Я с интересом полистал тетрадь, заполненную каллиграфическим, неторопливым почерком, удивительно верно представлявшим прямоту, аккуратность и отсутствие колебаний у хозяина.
«Участковый инспектор Выборнов. Добр, но вспыльчив, имеет слабость жениться. Честен до мелочи».
«Уч. инспектор Снетков. По характеру холоден и надменен. Не пьет. Обещания выполняет…»
«Уч. инспектор Маркин. Любезен, вежлив. Живчик. Движется быстро, а взгляд косой (???)»
«Участковый инспектор Ротшильд. Холостой. С завода по путевке. Компанейский парень. Весельчак. Прозван „Валя-девчатник“…»
«Командир взвода Форманюк. Скромен, тих, неразговорчив. Разводит птиц…»
«Уч. инспектор Поздняков. Старослужащий. Исполнителен. По характеру суров, требователен. Нет чувства юмора…»
Я положил тетрадь на стол, подождал, пока Чигаренков отпустит очередного посетителя.

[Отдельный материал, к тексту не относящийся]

theorem ownAfter_get (pins : List Pin) (own : PerPin Bool) (q : Pin) :
    (ownAfter pins own).get q = (own.get q || pins.contains q) := by
  induction pins generalizing own with
  | nil => simp [ownAfter]
  | cons p rest ih =>
    show (ownAfter rest (own.set p true)).get q = _
    rw [ih, get_set]
    by_cases h : q = p <;> simp [h]

theorem padAfter_get_other (pad : BitVec 10) {pins : List Pin} (lvl : PerPin Level) {q : Pin} (h : q ∉ pins) :
    (padAfter pad pins lvl).get q = lvl.get q := by
  induction pins generalizing lvl with
  | nil => rfl
  | cons p rest ih =>
    simp only [List.mem_cons, not_or] at h
    show (padAfter pad rest (lvl.set p _)).get q = _
    rw [ih _ h.2, get_set_other _ _ h.1]

theorem padAfter_get_mem (pad : BitVec 10) {pins : List Pin} (lvl : PerPin Level) {q : Pin} (h : q ∈ pins) :
    (padAfter pad pins lvl).get q = levelOf (pinBit pad q) := by
  induction pins generalizing lvl with
  | nil => simp at h
  | cons p rest ih =>
    show (padAfter pad rest (lvl.set p _)).get q = _
    by_cases hq : q ∈ rest
    · exact ih _ hq
    · rw [padAfter_get_other _ _ hq]
      rcases List.mem_cons.1 h with rfl | h
      · simp
      · exact absurd h hq

theorem acquireAll_eq (pins : List Pin) (s : State) :
    pins.foldl acquirePin s = { s with
      own := ownAfter pins s.own, lvl := padAfter s.platform.padLevel pins s.lvl
      trace := s.trace ++ pins.map (fun p => (s.cur, Event.own p)) } := by
  induction pins generalizing s with
  | nil => simp [ownAfter, padAfter]
  | cons p rest ih =>
    rw [List.foldl_cons, ih]
    simp [acquirePin, emit, ownAfter, padAfter]

theorem openPins_ok {pins : List Pin} {s : State} (h : firstBadPin s.platform pins = none) :
    openPins pins s = { s with
      own := ownAfter pins s.own, lvl := padAfter s.platform.padLevel pins s.lvl, openAnswer := none
      trace := s.trace ++ pins.map (fun p => (s.cur, Event.own p)) } := by
  rw [openPins, h]
  exact acquireAll_eq pins { s with openAnswer := none }

theorem openPins_bad {pins : List Pin} {s : State} {x : OpenFailure} (h : firstBadPin s.platform pins = some x) :
    openPins pins s = { s with openAnswer := some x } := by
  rw [openPins, h]

end Sys2Proof.Laws.Transfer
end

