section
/-! The moves between segments (60_exceptions.md R256, R257): requests, reset, the scheduler and time. -/

namespace Sys2Proof.Proofs.Moves

open Sys2Proof Sys2Proof.Machine Sys2Proof.Safety Sys2Proof.Laws Sys2Proof.Laws.State Sys2Proof.Laws.Running
  Sys2Proof.Proofs.Segment Sys2Proof.Proofs.Invariance

/-- Between two segments a step is a move. -/
theorem step_between {s : State} (hi : s.issued = none) (hm : s.midSegment = false) : step s = .next (nextMove s) := by
  rw [step, hi, hm]
  rfl

/-- A move of the agenda that can be taken. -/
theorem step_move {m : Move} {rest : List Move} {s : State} (h : nextMoveIs m rest s)
    (hr : requestWaits s m = false) : step s = .next (moveEffect m { s with agenda := rest }) := by
  obtain ⟨hi, hm, ha⟩ := h
  simp [step_between hi hm, nextMove, ha, hr]

/-! ## Requests -/

theorem requested_reserved (s : State) (bytes : List Byte) : requested s (0b11 :: bytes) = none := rfl

/-- Settles O5: the reserved command decodes to nothing. -/
theorem reservedCommandChangesNothing : Obligations.ReservedCommandChangesNothing := by
  intro s bytes rest h
  have hnone := requested_reserved s bytes
  rw [step_move h (by rw [requestWaits, hnone]; rfl)]
  rfl

/-- What a request of an encoded host command asks for. -/
theorem requested_encode {i : Instr} (hwf : i.wf = true) (hf : i.format = .hcmd) (s : State) :
    requested s (encode i) = requestCtx s i := by
  have hdecode := InstructionCodec.decodeReadsBackEncoded i [] hwf
  rw [List.append_nil, hf] at hdecode
  rw [requested, hdecode]

theorem step_request {bytes : List Byte} {rest : List Move} {s : State} {x : Ctx} {c : Nat}
    (h : nextMoveIs (.request bytes) rest s) (hx : requested s bytes = some x) (hc : freeSlot s = some c) :
    step s = .next { s with agenda := rest, ctxs := slotSet s.ctxs c x } := by
  have hx' : requested { s with agenda := rest } bytes = some x := hx
  have hc' : freeSlot { s with agenda := rest } = some c := hc
  rw [step_move h (by simp [requestWaits, hc]), moveEffect, hx', hc']
  rfl

/-- The host commands, with their messages no longer than MAXLEN. -/
theorem requested_command {i : Instr} {s : State} (hwf : i.wf = true)
    (h : (∃ cfg, i = .init cfg) ∨ (∃ msg, i = .wrmsg msg ∧ msg.length ≤ s.params.maxLen) ∨ i = .dispose) :
    ∃ x, requested s (encode i) = some x := by
  rcases h with ⟨cfg, rfl⟩ | ⟨msg, rfl, hlen⟩ | rfl <;> rw [requested_encode hwf rfl]
  · exact ⟨_, rfl⟩
  · exact ⟨_, if_pos hlen⟩
  · exact ⟨_, rfl⟩
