-- ==== Sys2Proof/WellFormed.lean ====
section
/-! DEFINITION. Well-formedness.

Every term of `Instr` is well-formed: its type holds nothing but the operations and operands rule R50 allows, and every
64-bit seed is legal (R53), so there is no check to make on it. The same holds of `SrcOutcome` (its counts are below
2048 and its block has 2048 bytes, R57) and of the engine's `cursor` (R16). The checks below are on assembler lines,
which are raw data (R59). -/

namespace Sys2Proof

/-- R57, R59: a `full` outcome names exactly 2048 bytes, a `short` or `fault` outcome a count in 0 .. 2047. -/
def OutcomeText.wf : OutcomeText → Bool
  | .full bytes => bytes.length == Config.seedBytes
  | .short n => decide (n < Config.seedBytes)
  | .fault n _ => decide (n < Config.seedBytes)

/-- R59: the value of a `SEED` line is in `-2^63 .. 2^64 - 1`; a `SEED_FROM` line names a well-formed outcome. -/
def Line.wf : Line → Bool
  | .new => true
  | .seed value => decide (-(2 ^ 63) ≤ value) && decide (value < 2 ^ 64)
  | .seedFrom outcome => outcome.wf
  | .nextUint64 => true
  | .nextInt63 => true
  | .discard _ => true
  | .take _ => true

end Sys2Proof
end

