/-- Settles O37: the pool of zero bytes is the reset pool (`loadPool_zero`, `seedWith_zero`). -/
theorem zeroBytesAreUnseeded : Obligations.ZeroBytesAreUnseeded := by
  unfold Obligations.ZeroBytesAreUnseeded
  intro s hzero
  have hfull : Config.seedBytes ≤ s.source.bytes.length := by
    have hlen := congrArg List.length hzero
    rw [List.length_take, List.length_replicate] at hlen
    exact min_eq_left_iff.mp hlen
  have hblock : seedBlock s.source hfull = Vector.replicate 2048 0 :=
    Vector.toList_inj.mp (hzero.trans Vector.toList_replicate.symm)
  refine ⟨_, exec_seedFrom_of_full s _ (srcRead_full _ hfull), ?_⟩
  rw [complete_engine, hblock, loadPool_zero, seedWith_zero]

end Sys2Proof.Proofs
end

section
/-! One step (R6 to R8, R39, R43, R149, R150): what the host's next input is, what the step answers to it, and what it
does to the engine. -/

namespace Sys2Proof.Machine

/-! ### The host's next input -/

/-- What the host does next: nothing, one of its two actions that are no command, a command, or a reserved word. -/
inductive NextInput (s : State) : Prop
  | idle (hin : s.inputs = [])
  | reset {rest : List HostInput} (hin : s.inputs = .reset :: rest)
  | supply {src : ByteSource} {rest : List HostInput} (hin : s.inputs = .supply src :: rest)
  | command {i : Instr} (hnext : NextCommand i s)
  | reserved (hnext : NextReserved s)

theorem nextInput (s : State) : NextInput s := by
  match hin : s.inputs with
  | [] => exact .idle hin
  | .reset :: _ => exact .reset hin
  | .supply _ :: _ => exact .supply hin
  | .command w :: rest =>
    match hdecode : decode w with
    | .instr _ => exact .command ⟨w, rest, hin, hdecode⟩
    | .reserved op => exact .reserved ⟨w, rest, op, hin, hdecode⟩

theorem step_of_idle {s : State} (hin : s.inputs = []) : step s = .next s := by
  simp only [step, hin]

theorem step_of_reset {s : State} {rest : List HostInput} (hin : s.inputs = .reset :: rest) :
    step s = .next (hostReset s) := by
  simp only [step, hin]

theorem step_of_supply {s : State} {src : ByteSource} {rest : List HostInput} (hin : s.inputs = .supply src :: rest) :
    step s = .next (hostSupply src s) := by
  simp only [step, hin]

theorem step_of_nextCommand {i : Instr} {s : State} (hnext : NextCommand i s) : step s = exec i s := by
  obtain ⟨w, rest, hin, hdecode⟩ := hnext
  simp only [step, hin, hdecode]

theorem step_of_nextReserved {s : State} (hnext : NextReserved s) : step s = .next (reservedCommand s) := by
  obtain ⟨w, rest, op, hin, hdecode⟩ := hnext
  simp only [step, hin, hdecode]

/-! ### The answer of a step: a function of the input, the byte source and the next word of the stream -/

/-- The answer to a `SEED_FROM`, by the outcome of its request (R81 to R84). -/
def requestAnswer : SrcOutcome → Option Response
  | .full _ => some (.ok 0)
  | .short _ => some .shortRead
  | .fault _ info => some (.sourceFault info)
  | .never => none

/-- The answer to a command, `w` being the next word of the stream. -/
def execAnswer (i : Instr) (src : ByteSource) (w : Word) : Option Response :=
  match i with
  | .new => some (.ok 0)
  | .seed _ => some (.ok 0)
  | .seedFrom => requestAnswer (srcRead src)
  | .nextUint64 => some (.ok w)
  | .nextInt63 => some (.ok (w >>> 1))

/-- The answer to a command word: a reserved one is illegal (R55). -/
def decodedAnswer (d : Decoded) (src : ByteSource) (w : Word) : Option Response :=
  match d with
  | .instr i => execAnswer i src w
  | .reserved _ => some .illegalCmd

/-- The answer of a step, by the host's inputs: only a command word has one (R39, R150). -/
def stepAnswer (inputs : List HostInput) (src : ByteSource) (w : Word) : Option Response :=
  match inputs with
  | .command cw :: _ => decodedAnswer (decode cw) src w
  | _ => none
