-- ==== Sys2Proof/Decode.lean ====
section
/-! DEFINITION. Bytes to instruction and back. The decoder is the table of spec/opcode_table.json: a row's mask and value
over the first two bytes (spec/30_encoding.md R136) and a reader for its fields and the bytes that follow. It is total
and rejects by name. The encoder after it is written from the patterns of the same table. -/

namespace Sys2Proof

/-- Why bytes are no instruction. -/
inductive DecodeError where
  /-- The bytes end before the instruction does. -/
  | truncated
  /-- The table assigns the encoding to no instruction (spec/30_encoding.md R150, R151). -/
  | unassigned
  /-- More than MAX_PREFIXES prefixes, two of one kind, or LOCK with a repeat (spec/30_encoding.md R115, U13). -/
  | badPrefixes
  /-- A repeat prefix before an instruction that is not a string primitive (spec/30_encoding.md R115, U10). -/
  | repNonString
deriving DecidableEq, Repr

/-- What a reader answers: a value with the bytes it left, or why there is none. -/
abbrev Reading : Type → Type := Except DecodeError

/-! ## Fields -/

/-- Code 000 to 111 to register (spec/30_encoding.md R97). -/
def RegCode.ofCode : Nat → RegCode
  | 0 => .ax | 1 => .cx | 2 => .dx | 3 => .bx | 4 => .sp | 5 => .bp | 6 => .si | _ => .di

/-- Register to code (spec/30_encoding.md R97). -/
def RegCode.code : RegCode → Nat
  | .ax => 0 | .cx => 1 | .dx => 2 | .bx => 3 | .sp => 4 | .bp => 5 | .si => 6 | .di => 7

/-- Code 00 to 11 to segment register (spec/30_encoding.md R105). -/
def SegReg.ofCode : Nat → SegReg
  | 0 => .es | 1 => .cs | 2 => .ss | _ => .ds

/-- Segment register to code (spec/30_encoding.md R105). -/
def SegReg.code : SegReg → Nat
  | .es => 0 | .cs => 1 | .ss => 2 | .ds => 3

/-- R/M code to base and index (spec/30_encoding.md R99). -/
def AddrBase.ofCode : Nat → AddrBase
  | 0 => .bxSi | 1 => .bxDi | 2 => .bpSi | 3 => .bpDi | 4 => .si | 5 => .di | 6 => .bp | _ => .bx

/-- Base and index to R/M code (spec/30_encoding.md R99). -/
def AddrBase.code : AddrBase → Nat
  | .bxSi => 0 | .bxDi => 1 | .bpSi => 2 | .bpDi => 3 | .si => 4 | .di => 5 | .bp => 6 | .bx => 7

/-- The W bit's value (spec/30_encoding.md R94). -/
def Width.bit : Width → Nat
  | .byte => 0 | .word => 1

/-- The D bit's value (spec/30_encoding.md R93). -/
def Dir.bit : Dir → Nat
  | .toRm => 0 | .toReg => 1

/-- The v bit's value (spec/30_encoding.md R125). -/
def Count.bit : Count → Nat
  | .one => 0 | .cl => 1

/-- W in bit 0 of the first byte (spec/30_encoding.md R94). -/
def wBit (b : Byte) : Width := if b.toNat % 2 = 1 then .word else .byte

/-- W in bit 3 of the first byte (spec/30_encoding.md R119). -/
def wBit3 (b : Byte) : Width := if b.toNat / 8 % 2 = 1 then .word else .byte

/-- D in bit 1 of the first byte (spec/30_encoding.md R93). -/
def dBit (b : Byte) : Dir := if b.toNat / 2 % 2 = 1 then .toReg else .toRm

/-- s in bit 1 of the first byte (spec/30_encoding.md R118). -/
def sBit (b : Byte) : Bool := b.toNat / 2 % 2 == 1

– Капитально задумано. Молодец.
Чигаренков довольно заулыбался.
– Да, кстати, о Позднякове. Перебои у него, значит, с юмором?
– Перебои, – подтвердил Чигаренков. – Тут однажды Ротшильд пошутил насчет его внешности, так он с ним полгода не разговаривал. Не говоря уж об анекдотах – все отделение животики может надорвать, а Поздняков и не улыбнется.
– А зачем тебе, собственно говоря, его чувство юмора? Он ведь у тебя на другой, кажись, должности?
– А как же? – удивился Чигаренков. – Я как руководитель должен это его качество учитывать. А то поговоришь с ним «с подковырочкой», как со мной Длиннов Василий Васильевич когда-то, – и хорошего сотрудника лишишься!
– Значит, сотрудник он хороший?
– Хороший – не то слово. Я на его участок год могу не заглядывать.
– Так-так. Чем же тогда ты можешь объяснить эту историю с ним? Странно как-то получается.
Чигаренков задумался. Потом, приглаживая рукой и без того гладкие волосы на проборе, сказал:
– Странно, когда не знаешь, что произошло на самом деле. Понимаешь, Стас, он ведь, конечно, не ангел, Поздняков. В смысле – нормальный мужик и, наверно, имеет право в свободное время принять маленько. Но чтобы вот так, до бесчувствия… – Лицо Виталия перекосила брезгливая гримаса. – Нет, не похоже это на него. Ты не подумай только, что я своего под защиту беру. Если бы я узнал, что он на самом деле так набрался, то своей властью шкуру с него спустил бы. Так что ты разберись по справедливости…
Я смотрел на его строгое лицо с твердым, волевым подбородком, поджатыми губами, удивительным образом выражавшее вместо строгости и твердости мягкость и доброту, и думал, что, наверное, зря я столь ожесточенно отбрыкивался от предложения генерала, раз старослужащий Поздняков, мужик суровый и без чувства юмора, так нуждается в моей справедливости.
Глава 2
Разве мир стал хуже?
Капитан Поздняков лицом был похож на старого матерого кабана, и я снова подумал о том, что участковый – человек малосимпатичный. Несколько лет назад приятели взяли меня на охоту, и мне болезненно-остро запомнилась здоровенная голова подстреленного кабана – вытянутое, обрубленное пятачком рыло, прищуренные красноватые веки с длинными белыми ресницами, под которыми плавали мутные зрачки, расширенные последней страшной болью, все еще угрожающий, но уже бессильный желтый оскал.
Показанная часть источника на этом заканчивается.